I wouldn't mind if it was 3D printed if it wasn't done with like a layer height of 0.28, half transparent so it looks weird, and intended for outdoor use where 3D prints are porous and water will seep through. The housing needs at the very least some spray painting and a clearcoat.
What I do mind is the cheapest off the shelf diy button lmao. They are like cents a piece, just add a fucking metal one that are like a few cents more if you're selling a $400 camera, cheapass. I wouldn't be surprised if the software side with the "proof" being a similarly haphazardly brittle implementation as the construction.
It’s possible that this could have value in journalism or law enforcement.
Just make it look the part. Make it black and put some decent lens on it.
But I feel like the only way to accomplish fool-proof photos we can trust in a trustless way (i.e. without relying on e.g. the Press Association to vet) is to utterly PACK the hardware with sensors and tamper-proof attestation so the capture can’t be plausibly faked: multi-spectral (RGB + IR + UV) imaging, depth/LiDAR, stereo cameras, PRNU fingerprinting, IMU motion data, secure GPS with attested fix, a hardware clock and secure element for signing, ambient audio, lens telemetry, environmental sensors (temperature, barometer, humidity, light spectrum) — all wrapped in cryptographic proofs that bind these readings to the pixels.

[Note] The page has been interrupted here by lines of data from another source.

/-- Step 1: the entry of the next generation, PENDING. -/
def handPending (s : State) (k : Nat) : State :=
  let full := decide (4 ≤ ((s.boot.ctl.map (·.gens)).getD []).length)
  let s1 := if full then gensTidy s else s
  let p := fwPkg s k
  ctlMap s1 (fun b => { b with
    high := b.high + 1, gens := b.gens ++ [{ gen := b.high + 1, bm0 := fpBm0 p, bm1 := fpBm1 p, mode := .pending }] })

/-- Step 3: the vault write that names the slot as running, on trial. -/
def handTrial (s : State) (k : Nat) : State :=
  let s1 := ctlMap s (fun b => { b with gens := genMode .pending .trial b.gens, slot := k, trial := true, count := 0 })
  let s2 := fwMark (fwMark s1 (1 - k) .previous) k .trial
  { s2 with boot := { s2.boot with before := settingsNow s } }

/-- The answer to `HANDOVER` ends `FW.ACTIVATE`: the device resets after the completion. -/
def handDone (s : State) (tag : Nat) (c : Cmd) (r : ThmRsp) : State :=
  if r.status ≠ stOk then
    endAfter (ctlMap s (fun b => { b with gens := genMode .pending .abandoned b.gens })) tag r.status
  else
    let s1 := handTrial s (par c 52 1)
    endOk { s1 with tortin := { s1.tortin with resetTag := some tag } } tag 0
      (BitVec.ofNat 64 ((s1.boot.ctl.map (·.high)).getD 0))

/-- The vault write of a fallback (R460): the predecessor runs again, with its own settings area. -/
def fallback (s : State) : State :=
  let k := fwRunning s
  let pred := ((genOf s .running).map (·.gen)).getD 0
  let s1 := ctlMap s (fun b => { b with gens := genMode .trial .abandoned b.gens, slot := 1 - k, trial := false, count := 0 })
  let s2 := fwMark (fwMark s1 k .staged) (1 - k) .running
  let use := if s2.boot.area0.valid && s2.boot.area0.ksGen == pred then 0
    else if s2.boot.area1.valid && s2.boot.area1.ksGen == pred then 1 else s2.boot.inUse
  { s2 with boot := { s2.boot with inUse := use, revert := true } }

/-- Steps 2 to 4 of a confirmation (R459); a start that finds the mark repeats them. -/
def confirm (s : State) : State :=
  let k := fwRunning s
  let p := fwPkg s k
  let burn (i : Nat) (v : VendorSlot) : VendorSlot := if fpRevokes p i then { v with revoked := true } else v
  let vendor := (List.range s.boot.vendor.length).map (fun i => burn i (s.boot.vendor.getD i {}))
  let s1 := { s with boot := { s.boot with secMin := max s.boot.secMin (fpSec p), vendor := vendor } }
  let s2 := ctlMap s1 (fun b => { b with
    gens := genMode .trial .running (genMode .running .retired b.gens), trial := false, confirm := false })
  let s3 := fwMark (fwMark s2 (1 - k) .previous) k .running
  let none_ : SettingsArea := {}
  { s3 with boot := { s3.boot with
    area0 := if s3.boot.inUse = 0 then s3.boot.area0 else none_
    area1 := if s3.boot.inUse = 0 then none_ else s3.boot.area1
    before := {}, confirmCt := nowCt s } }

/-! ### Commands (R464) -/

/-- The catalogue's entries of the 0x0Cxx commands. -/
def specFw (s : State) (c : Cmd) : Option CmdSpec :=
  let own0 := cOwner s c == 0
  let k := par c 52 1
  let cust := some (0, qCustodian)
  let up := !s.boot.mend
  match cOp c with
  | 0x0C01 => some {
      zero := noKeys c && parZero c [(52, 12)], inMin := 17011, inMax := 8388608, issuer := own0, quorum := cust }
  | 0x0C02 => some {
      zero := noKeys c && parZero c [(53, 11)], form := decide (k < 2), outMax := 128, issuer := own0 }
  | 0x0C03 => some {
      zero := noKeys c && parZero c [(53, 11)], form := decide (k < 2 ∧ k ≠ fwRunning s), issuer := own0, quorum := cust
      thm := up, early := if (fwSlot s k).mode = .verified then stOk else 0x0C07 }
  | 0x0C04 => some {
      zero := noKeys c && parZero c [(52, 12)], issuer := own0, quorum := cust, thm := up
      early := if trialOn s then stOk else 0x0C06 }
  | 0x0C05 => some {
      zero := noKeys c && parZero c [(52, 12)], issuer := own0, quorum := cust, thm := up
      early := if trialOn s then stOk else 0x0C06 }
  | 0x0C06 => some { zero := noKeys c && parZero c [(52, 12)], outMax := 288 }
  | _ => none

/-- A slot record (Table 16-8): zeros from byte 1 on where the slot is empty. -/
def slotRecord (s : State) (k : Nat) : List Byte :=
  let x := fwSlot s k
  let b := fwPkg s k
  if x.mode = .empty then zeros 128
  else
    leBytes 1 x.mode.code ++ bytesAt b 9 3 ++ bytesAt b 16 8 ++ leBytes 4 b.length ++ bytesAt b 13 1 ++ zeros 1 ++
    bytesAt b 14 2 ++ bytesAt b 144 8 ++ zeros 4 ++ bytesAt b 48 96

/-- `FW.STAGE`: the package is read once, its header checked, and its writing begins. -/
def execFwStage (tag : Nat) (io : HostIO) (s : State) : Host.Outcome State Fault Refusal :=
  runIn s tag 0x0C01 io (fun c b s =>
    if c.work.step ≠ 0 then s
    else if !fpForm b then endAfter s tag 0x0C02
    else setWork s tag { step := 1, bytes := b })

/-- The package stands on the chips `w0`, `w1`: the slot is staged, or invalid where neither took it. -/
def stageDone (s : State) (tag : Nat) (c : Cmd) (w0 w1 : Bool) : State :=
  let b := c.work.bytes
  let k := fwOther s
  if !w0 && !w1 then endAfter (fwPut s k { mode := .invalid }) tag 0x0C08
  else
    let x : FwSlot := { mode := .staged, pkg0 := if w0 then b else [], pkg1 := if w1 then b else [] }
    endOk (fwPut s k x) tag 0 (BitVec.ofNat 64 k)

/-- `FW.VERIFY`: R444 to R446 on the slot as stored on each chip that serves, once Mangle's two operations over the package's signatures have run. -/
def execFwVerify (tag : Nat) (io : HostIO) (s : State) : Host.Outcome State Fault Refusal :=
  runCmd s tag 0x0C02 (fun c s =>
    let k := par c 52 1
    if mangleHas s tag then mangleSet s tag else
    let check (chip : Nat) : Nat :=
      let b := fwCopy s k chip
      if chipUp (chipMode s chip) then fpCheck s b (imgDigest (fpThm b)) (imgDigest (fpTor b)) else stOk
    let st := if !chipUp s.boot.chip0 && !chipUp s.boot.chip1 then 0x0C02
      else if check 0 ≠ stOk then check 0 else check 1
    let m := (fwSlot s k).mode
    let free := m == .staged || m == .verified || m == .invalid || m == .empty
    let s1 := if !free then s else fwMark s k (if st = stOk then .verified else .invalid)
    if st = stOk then endOut s1 tag io (slotRecord s1 k) else endAfter s1 tag st)

/-- `FW.ACTIVATE`: the hand-over, or under Mend the naming of the slot alone (R455, R463). -/
def execFwActivate (tag : Nat) (s : State) : Host.Outcome State Fault Refusal :=
  runCmd s tag 0x0C03 (fun c s =>
    let k := par c 52 1
    if c.work.step ≠ 0 then s
    else if s.boot.mend then
      let (v, s1) := freeWord (fwMark (fwMark (ctlMap s (fun b => { b with slot := k })) (1 - k) .previous) k .running)
      endOk { s1 with tortin := { s1.tortin with resetTag := some tag }, boot := { s1.boot with leave := true } } tag 0
        (BitVec.ofNat 64 (v.toNat % 2 ^ 32))
    else if !thmRoom s then s
    else
      let s1 := handPending s k
      thmAsk s1 tag c { op := 0x10, tag := 0, nums := [(s1.boot.ctl.map (·.high)).getD 0]
                        data := fpBm0 (fwPkg s k) ++ fpBm1 (fwPkg s k) })

/-- `FW.CONFIRM` (R459). -/
def execFwConfirm (tag : Nat) (s : State) : Host.Outcome State Fault Refusal :=
  runCmd s tag 0x0C04 (fun _ s =>
    let s1 := confirm (ctlMap s (fun b => { b with confirm := true }))
    endOk s1 tag 0 (BitVec.ofNat 64 s1.boot.secMin))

In the meantime however, I'd trust a 360deg go-pro with some kind of signature of manafacture. OR just a LOT of people taking photos in a given vicinity. Hard to fake that.
Before long, it might be somewhat "easy" to prove anything.

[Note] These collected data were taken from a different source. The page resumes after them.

/-- `LINT_WINDOW_END`: a window of 1,024 raw bits, 25.6 µs (R211). A window that passes and does not fit the pool is discarded, uncounted
(R212). -/
def execLintWindowEnd (source : Nat) (raw : List Byte) (s : State) : Host.Outcome State Fault Refusal :=
  let x := lintGet s source
  .next (if !rngRuns s || !lintOn s source || !x.ok || decide (8 ≤ source ∨ raw.length ≠ 128 ∨ s.time.clk < x.since + 6400) || !windowTurn s source
    then s
    else
      let (bits, s1) := sourceBits s source (rawBits raw)
      let (fail, rb, rl) := healthScan (bits.headD false) bits 0 x.runBit x.runLen 0
      let y := lintGet s1 source
      let s2 := lintPut s1 source { y with since := x.since + 6400, runBit := rb, runLen := rl }
      let s3 := rawFill s2 source bits
      let counted := regAdd s3 (aRngSrcWin + 4 * source) 1
      match fail with
      | some _ => lintFail counted source
      | none =>
        let out := condition (lintVn s source) bits
        if 8192 < s.rng.pool.length + out.length then s3
        else { counted with rng := { counted.rng with pool := counted.rng.pool ++ out } })

/-! ### Bobbin (R214 to R218) -/

/-- The personalisation string of an instantiation (R215). -/
def rngPers (s : State) : List Byte :=
  beBytes 8 s.dev.serial.toNat ++ beBytes 4 s.keys.instance_ ++ beBytes 2 (epochId s).toNat ++ beBytes 8 (nowStamp s).toNat ++
    s.rng.pers

/-- `n` bits leave the pool, oldest first (R212). -/
def poolTake (s : State) (n : Nat) : List Byte × State :=
  (packBits (s.rng.pool.take n), { s with rng := { s.rng with pool := s.rng.pool.drop n } })

/-- `BOBBIN_INSTANTIATE` (R214, R215). -/
def execBobbinInstantiate (s : State) : Host.Outcome State Fault Refusal :=
  .next (if !rngRuns s || s.rng.inst || !s.rng.katOk || decide (s.rng.pool.length < 512) then s
    else
      let (e, s1) := poolTake s 384
      let (n, s2) := poolTake s1 128
      let s3 := { s2 with rng := { s2.rng with
        inst := true, limit := false, work := Config.drbgSeed e n (rngPers s), reseeds := 0, calls := 0, stamp := 0
        at_ := nowStamp s, late := none, woken := false } }
      formationNeed (tallyPut (sqcSet s3 aRngEvt 0) agCp 0x0780 []))

/-- A reseed from the pool with additional input (R215, R217). -/
def rngReseed (s : State) (add : List Byte) : State :=
  let (e, s1) := poolTake s 384
  formationNeed (sqcSet { s1 with rng := { s1.rng with
    limit := false, work := Config.drbgReseed s1.rng.work e add, reseeds := s1.rng.reseeds + 1, calls := 0
    stamp := nowStamp s, at_ := nowStamp s, late := none, woken := false } } aRngEvt 1)

/-- `BOBBIN_AUTO_RESEED`: after 2^20 calls or 100 ms of Stamp time, or at the first 384 bits after a wake (R217, R222). -/
def execBobbinAutoReseed (s : State) : Host.Outcome State Fault Refusal :=
  let due := decide (2 ^ 20 ≤ s.rng.calls ∨ 2 ^ 32 ≤ 10 * ((nowStamp s).toNat - s.rng.at_.toNat))
  .next (if !rngRuns s || !s.rng.inst || s.rng.late.isSome then s
    else if 384 ≤ s.rng.pool.length then (if due || s.rng.woken then rngReseed s [] else s)
    else if due then sqcSet { s with rng := { s.rng with late := some s.time.clk } } aRngEvt 2
    else s)

/-- `BOBBIN_RESEED_RETRY`: 10 µs after the last late try (R217). -/
def execBobbinReseedRetry (s : State) : Host.Outcome State Fault Refusal :=
  .next (match s.rng.late with
    | none => s
    | some at_ =>
      if !rngRuns s || !s.rng.inst || decide (s.time.clk < at_ + 10 * cycUs) then s
      else if 384 ≤ s.rng.pool.length then rngReseed s []
      else { s with rng := { s.rng with late := some s.time.clk } })

/-- `BOBBIN_LIMIT_REACHED`: 2^24 calls without a reseed (R217). -/
def execBobbinLimitReached (s : State) : Host.Outcome State Fault Refusal :=
  .next (if s.rng.inst && !s.rng.limit && decide (2 ^ 24 ≤ s.rng.calls) then
      tallyPut (sqcSet { s with rng := { s.rng with limit := true } } aRngEvt 3) agCp 0x0781 []
    else s)

/-- The known-answer test ends (R218). -/
def katEnd (s : State) (ok : Bool) : State :=
  if ok then { s with rng := { s.rng with katOk := true, katFail := none } }
  else tallyPut (sqcSet { s with rng := { s.rng with katFail := some s.time.clk } } aRngEvt 4) agCp 0x0782 []

/-- `BOBBIN_KAT`: `ok` is its outcome. -/
def execBobbinKat (ok : Bool) (s : State) : Host.Outcome State Fault Refusal :=
  .next (if rngRuns s && !s.rng.katOk && s.rng.katFail.isNone then katEnd s ok else s)

/-- `BOBBIN_KAT_RETRY`: 1 s after a failed test. -/
def execBobbinKatRetry (ok : Bool) (s : State) : Host.Outcome State Fault Refusal :=
  .next (match s.rng.katFail with
    | none => s
    | some at_ => if rngRuns s && decide (at_ + cycS ≤ s.time.clk) then katEnd s ok else s)

/-! ### Calls and FIFOs (R216, R219 to R221) -/

/-- A request waits at the arbiter. -/
def rngAsk (s : State) (r : RngReq) : State := { s with rng := { s.rng with reqs := s.rng.reqs ++ [r] } }

/-- The request that Bobbin serves next: `RNG.GET` before FIFOs, alarm first, then the oldest; none while the start of a command stands, for
groups 1 to 5 go before (R219). -/
def rngNext (s : State) : Option RngReq :=
  if rngBehind s 6 then none
  else [6, 7].findSome? (fun g =>
    (s.rng.reqs.find? (fun r => r.group == g && r.alarm)).or (s.rng.reqs.find? (fun r => r.group == g)))

/-- The words of a byte string, little-endian (R4). -/
def wordsOf (bs : List Byte) : List Word := (List.range (bs.length / 4)).map (fun i => BitVec.ofNat 32 (leAt bs (4 * i) 4))

/-- `RNG_FIFO_REFILL`: the FIFO of a requester class holds 32 words or fewer (R220). -/
def execRngFifoRefill (cls : Nat) (s : State) : Host.Outcome State Fault Refusal :=
  let raw := rngTest s && bitOf (regGet s aRngTestCtrl) 1
  .next (if raw || !s.rng.inst || s.rng.limit || decide (2 < cls ∨ 32 < (tblGet [] s.rng.fifos cls).length) ||
      s.rng.reqs.any (fun r => r.what == .fifo cls) then s
    else rngAsk s { what := .fifo cls, group := 7, left := 128 })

It's not feasible or desirable for our hardware devices to verify the information they record autonomously. A real solution to the problem of attribution in the age of AI must be based on reputation. People should be able to vouch for information in verifiable ways with consequences for being untrustworthy.
Like, how is this any different than having each camera equipped with a vendor controlled key and then having it sign every photo?
If you can spoof the sensor enough to reuse the key, couldn't you spoof the sensor enough to fool a verifier into believing your false proof?
The only real solution I can think of is just to have multiple independent parties photograph the same event and use social trust. Luckily this solution is getting easier now that almost everyone is generally no further than 3 feet away from multiple cameras.
Both cameras still allow “staging” a scene and taking a shot of that. Both cameras will both say that the scene was shot in the physical world, but that’s it.
I would argue that slide film is more “verifiable” in the ways that matter: easier to explain to laypeople how slide film works, and it’s them that you want to convince.
If I was a film or camera manufacturer I would try and go for this angle in marketing.
Not trolling. Genuinely don’t understand.
https://www.amazon.com/Camera-Digital-Toddler-Christmas-Birt...
That's it. That's the verification?
So what happens when I use a Raspberry Pi to attach a ZK proof to an AI- generated image?